Lack of service connection. The VA could not establish a nexus between your current disability and your military service. This is the most common basis for denial, and it requires medical evidence linking your current diagnosis to an in-service event, injury, or illness. Without a medical nexus opinion from a qualified physician, service connection claims frequently fail even when the connection seems clear.

Insufficient medical evidence. Your claim lacked the clinical documentation needed to support the disability rating or benefit requested. The VA assigns disability ratings based on severity — a well-documented claim with current clinical findings results in a higher rating than one supported only by service records.

Missed deadlines or incomplete forms. Administrative errors, including missing signatures on VA Form 21-526EZ, failure to respond to a VA development letter, or missing the deadline to respond to a Request for Plyler Notice, can trigger denials or rating reductions. These procedural denials are often correctable.

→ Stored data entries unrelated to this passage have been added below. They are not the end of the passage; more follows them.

/-! ## modLane -/

@[simp] theorem Dev.modLane_now (s : Dev) (l : LaneId) (f : Lane → Lane) : (s.modLane l f).now = s.now := (rfl)
@[simp] theorem Dev.modLane_time (s : Dev) (l : LaneId) (f : Lane → Lane) : (s.modLane l f).time = s.time := (rfl)
@[simp] theorem Dev.modLane_freeCtr (s : Dev) (l : LaneId) (f : Lane → Lane) : (s.modLane l f).freeCtr = s.freeCtr := (rfl)
@[simp] theorem Dev.modLane_regs (s : Dev) (l : LaneId) (f : Lane → Lane) : (s.modLane l f).regs = s.regs := (rfl)
@[simp] theorem Dev.modLane_mem (s : Dev) (l : LaneId) (f : Lane → Lane) : (s.modLane l f).mem = s.mem := (rfl)
@[simp] theorem Dev.modLane_nvm (s : Dev) (l : LaneId) (f : Lane → Lane) : (s.modLane l f).nvm = s.nvm := (rfl)
@[simp] theorem Dev.modLane_slices (s : Dev) (l : LaneId) (f : Lane → Lane) : (s.modLane l f).slices = s.slices := (rfl)
@[simp] theorem Dev.modLane_gens (s : Dev) (l : LaneId) (f : Lane → Lane) : (s.modLane l f).gens = s.gens := (rfl)
@[simp] theorem Dev.modLane_engines (s : Dev) (l : LaneId) (f : Lane → Lane) : (s.modLane l f).engines = s.engines := (rfl)
@[simp] theorem Dev.modLane_rings (s : Dev) (l : LaneId) (f : Lane → Lane) : (s.modLane l f).rings = s.rings := (rfl)
@[simp] theorem Dev.modLane_chans (s : Dev) (l : LaneId) (f : Lane → Lane) : (s.modLane l f).chans = s.chans := (rfl)
@[simp] theorem Dev.modLane_vects (s : Dev) (l : LaneId) (f : Lane → Lane) : (s.modLane l f).vects = s.vects := (rfl)
@[simp] theorem Dev.modLane_sched (s : Dev) (l : LaneId) (f : Lane → Lane) : (s.modLane l f).sched = s.sched := (rfl)
@[simp] theorem Dev.modLane_col (s : Dev) (l : LaneId) (f : Lane → Lane) : (s.modLane l f).col = s.col := (rfl)
@[simp] theorem Dev.modLane_plates (s : Dev) (l : LaneId) (f : Lane → Lane) : (s.modLane l f).plates = s.plates := (rfl)
@[simp] theorem Dev.modLane_boot (s : Dev) (l : LaneId) (f : Lane → Lane) : (s.modLane l f).boot = s.boot := (rfl)
@[simp] theorem Dev.modLane_pins (s : Dev) (l : LaneId) (f : Lane → Lane) : (s.modLane l f).pins = s.pins := (rfl)
@[simp] theorem Dev.modLane_mer (s : Dev) (l : LaneId) (f : Lane → Lane) : (s.modLane l f).mer = s.mer := (rfl)
@[simp] theorem Dev.modLane_clk (s : Dev) (l : LaneId) (f : Lane → Lane) : (s.modLane l f).clk = s.clk := (rfl)
@[simp] theorem Dev.modLane_memst (s : Dev) (l : LaneId) (f : Lane → Lane) : (s.modLane l f).memst = s.memst := (rfl)
@[simp] theorem Dev.modLane_mons (s : Dev) (l : LaneId) (f : Lane → Lane) : (s.modLane l f).mons = s.mons := (rfl)
@[simp] theorem Dev.modLane_datum (s : Dev) (l : LaneId) (f : Lane → Lane) : (s.modLane l f).datum = s.datum := (rfl)
@[simp] theorem Dev.modLane_link (s : Dev) (l : LaneId) (f : Lane → Lane) : (s.modLane l f).link = s.link := (rfl)
@[simp] theorem Dev.modLane_frz (s : Dev) (l : LaneId) (f : Lane → Lane) : (s.modLane l f).frz = s.frz := (rfl)
@[simp] theorem Dev.modLane_cfg (s : Dev) (l : LaneId) (f : Lane → Lane) : (s.modLane l f).cfg = s.cfg := (rfl)
@[simp] theorem Dev.modLane_segs (s : Dev) (l : LaneId) (f : Lane → Lane) : (s.modLane l f).segs = s.segs := (rfl)
@[simp] theorem Dev.modLane_rowLast (s : Dev) (l : LaneId) (f : Lane → Lane) : (s.modLane l f).rowLast = s.rowLast := (rfl)
@[simp] theorem Dev.modLane_latches (s : Dev) (l : LaneId) (f : Lane → Lane) : (s.modLane l f).latches = s.latches := (rfl)
@[simp] theorem Dev.modLane_staged (s : Dev) (l : LaneId) (f : Lane → Lane) : (s.modLane l f).staged = s.staged := (rfl)
@[simp] theorem Dev.modLane_answer (s : Dev) (l : LaneId) (f : Lane → Lane) : (s.modLane l f).answer = s.answer := (rfl)
@[simp] theorem Dev.modLane_rd (s : Dev) (l : LaneId) (f : Lane → Lane) (x : Nat) : (s.modLane l f).rd x = s.rd x := (rfl)
@[simp] theorem Dev.modLane_fld (s : Dev) (l : LaneId) (f : Lane → Lane) (x : Nat) (y : Fld) : (s.modLane l f).fld x y = s.fld x y := (rfl)
@[simp] theorem Dev.modLane_flag (s : Dev) (l : LaneId) (f : Lane → Lane) (x : Nat) (y : Fld) : (s.modLane l f).flag x y = s.flag x y := (rfl)
@[simp] theorem Dev.modLane_byte (s : Dev) (l : LaneId) (f : Lane → Lane) (x : Nat) : (s.modLane l f).byte x = s.byte x := (rfl)
@[simp] theorem Dev.modLane_sl (s : Dev) (l : LaneId) (f : Lane → Lane) (x : SliceId) : (s.modLane l f).sl x = s.sl x := (rfl)
@[simp] theorem Dev.modLane_eng (s : Dev) (l : LaneId) (f : Lane → Lane) (x : GroupId) : (s.modLane l f).eng x = s.eng x := (rfl)

/-! ## modMon -/

@[simp] theorem Dev.modMon_now (s : Dev) (m : SliceId) (f : Mon → Mon) : (s.modMon m f).now = s.now := (rfl)
@[simp] theorem Dev.modMon_time (s : Dev) (m : SliceId) (f : Mon → Mon) : (s.modMon m f).time = s.time := (rfl)
@[simp] theorem Dev.modMon_freeCtr (s : Dev) (m : SliceId) (f : Mon → Mon) : (s.modMon m f).freeCtr = s.freeCtr := (rfl)
@[simp] theorem Dev.modMon_regs (s : Dev) (m : SliceId) (f : Mon → Mon) : (s.modMon m f).regs = s.regs := (rfl)
@[simp] theorem Dev.modMon_mem (s : Dev) (m : SliceId) (f : Mon → Mon) : (s.modMon m f).mem = s.mem := (rfl)
@[simp] theorem Dev.modMon_nvm (s : Dev) (m : SliceId) (f : Mon → Mon) : (s.modMon m f).nvm = s.nvm := (rfl)
@[simp] theorem Dev.modMon_slices (s : Dev) (m : SliceId) (f : Mon → Mon) : (s.modMon m f).slices = s.slices := (rfl)
@[simp] theorem Dev.modMon_gens (s : Dev) (m : SliceId) (f : Mon → Mon) : (s.modMon m f).gens = s.gens := (rfl)
@[simp] theorem Dev.modMon_lanes (s : Dev) (m : SliceId) (f : Mon → Mon) : (s.modMon m f).lanes = s.lanes := (rfl)
@[simp] theorem Dev.modMon_engines (s : Dev) (m : SliceId) (f : Mon → Mon) : (s.modMon m f).engines = s.engines := (rfl)
@[simp] theorem Dev.modMon_rings (s : Dev) (m : SliceId) (f : Mon → Mon) : (s.modMon m f).rings = s.rings := (rfl)
@[simp] theorem Dev.modMon_chans (s : Dev) (m : SliceId) (f : Mon → Mon) : (s.modMon m f).chans = s.chans := (rfl)
@[simp] theorem Dev.modMon_vects (s : Dev) (m : SliceId) (f : Mon → Mon) : (s.modMon m f).vects = s.vects := (rfl)
@[simp] theorem Dev.modMon_sched (s : Dev) (m : SliceId) (f : Mon → Mon) : (s.modMon m f).sched = s.sched := (rfl)
@[simp] theorem Dev.modMon_col (s : Dev) (m : SliceId) (f : Mon → Mon) : (s.modMon m f).col = s.col := (rfl)
@[simp] theorem Dev.modMon_plates (s : Dev) (m : SliceId) (f : Mon → Mon) : (s.modMon m f).plates = s.plates := (rfl)
@[simp] theorem Dev.modMon_boot (s : Dev) (m : SliceId) (f : Mon → Mon) : (s.modMon m f).boot = s.boot := (rfl)
@[simp] theorem Dev.modMon_pins (s : Dev) (m : SliceId) (f : Mon → Mon) : (s.modMon m f).pins = s.pins := (rfl)
@[simp] theorem Dev.modMon_mer (s : Dev) (m : SliceId) (f : Mon → Mon) : (s.modMon m f).mer = s.mer := (rfl)
@[simp] theorem Dev.modMon_clk (s : Dev) (m : SliceId) (f : Mon → Mon) : (s.modMon m f).clk = s.clk := (rfl)
@[simp] theorem Dev.modMon_memst (s : Dev) (m : SliceId) (f : Mon → Mon) : (s.modMon m f).memst = s.memst := (rfl)
@[simp] theorem Dev.modMon_datum (s : Dev) (m : SliceId) (f : Mon → Mon) : (s.modMon m f).datum = s.datum := (rfl)
@[simp] theorem Dev.modMon_link (s : Dev) (m : SliceId) (f : Mon → Mon) : (s.modMon m f).link = s.link := (rfl)
@[simp] theorem Dev.modMon_frz (s : Dev) (m : SliceId) (f : Mon → Mon) : (s.modMon m f).frz = s.frz := (rfl)
@[simp] theorem Dev.modMon_cfg (s : Dev) (m : SliceId) (f : Mon → Mon) : (s.modMon m f).cfg = s.cfg := (rfl)
@[simp] theorem Dev.modMon_segs (s : Dev) (m : SliceId) (f : Mon → Mon) : (s.modMon m f).segs = s.segs := (rfl)
@[simp] theorem Dev.modMon_rowLast (s : Dev) (m : SliceId) (f : Mon → Mon) : (s.modMon m f).rowLast = s.rowLast := (rfl)
@[simp] theorem Dev.modMon_latches (s : Dev) (m : SliceId) (f : Mon → Mon) : (s.modMon m f).latches = s.latches := (rfl)
@[simp] theorem Dev.modMon_staged (s : Dev) (m : SliceId) (f : Mon → Mon) : (s.modMon m f).staged = s.staged := (rfl)
@[simp] theorem Dev.modMon_answer (s : Dev) (m : SliceId) (f : Mon → Mon) : (s.modMon m f).answer = s.answer := (rfl)
@[simp] theorem Dev.modMon_rd (s : Dev) (m : SliceId) (f : Mon → Mon) (x : Nat) : (s.modMon m f).rd x = s.rd x := (rfl)
@[simp] theorem Dev.modMon_fld (s : Dev) (m : SliceId) (f : Mon → Mon) (x : Nat) (y : Fld) : (s.modMon m f).fld x y = s.fld x y := (rfl)
@[simp] theorem Dev.modMon_flag (s : Dev) (m : SliceId) (f : Mon → Mon) (x : Nat) (y : Fld) : (s.modMon m f).flag x y = s.flag x y := (rfl)
@[simp] theorem Dev.modMon_byte (s : Dev) (m : SliceId) (f : Mon → Mon) (x : Nat) : (s.modMon m f).byte x = s.byte x := (rfl)
@[simp] theorem Dev.modMon_sl (s : Dev) (m : SliceId) (f : Mon → Mon) (x : SliceId) : (s.modMon m f).sl x = s.sl x := (rfl)
@[simp] theorem Dev.modMon_eng (s : Dev) (m : SliceId) (f : Mon → Mon) (x : GroupId) : (s.modMon m f).eng x = s.eng x := (rfl)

Condition deemed not severe enough. Even when service connection is accepted, the VA may assign a 0% disability rating — acknowledging the connection but providing no compensation. A 0% rating can be increased by submitting updated medical evidence documenting current severity against the VA Rating Schedule (38 C.F.R. Part 4).

Failure to report for a C&P exam. If you missed a Compensation and Pension (C&P) examination without rescheduling, the VA may deny your claim for lack of evidence. If you missed a C&P exam due to circumstances beyond your control, submit an explanation with documentation and request rescheduling.

Presumptive condition not listed. Some conditions are presumptively service-connected for veterans who served in specific theaters (Agent Orange exposure, Gulf War illness, radiation exposure, toxic exposure under the PACT Act). If your condition qualifies for presumptive service connection under 38 C.F.R. § 3.309 or the PACT Act (Public Law 117-168) but was not evaluated under that framework, the denial may be correctable through a supplemental claim.

How to Appeal a VA Benefits Denial

Step 1: Choose Your AMA Appeal Lane

Under the Appeals Modernization Act, veterans have three appeal options after receiving a Rating Decision: (1) Supplemental Claim — submit new and relevant evidence that was not before the VA when it made its initial decision; this is the fastest option when you have new medical evidence; (2) Higher-Level Review (HLR) — a senior VA claims adjudicator reviews your existing record for clear and unmistakable error; no new evidence is submitted, but you can request an informal conference; (3) Board of Veterans' Appeals (BVA) — an appeal directly to the Board, with three sub-options: direct review, additional evidence, or a hearing before a Veterans Law Judge. Each lane has implications for how quickly your case is resolved and what evidence can be considered.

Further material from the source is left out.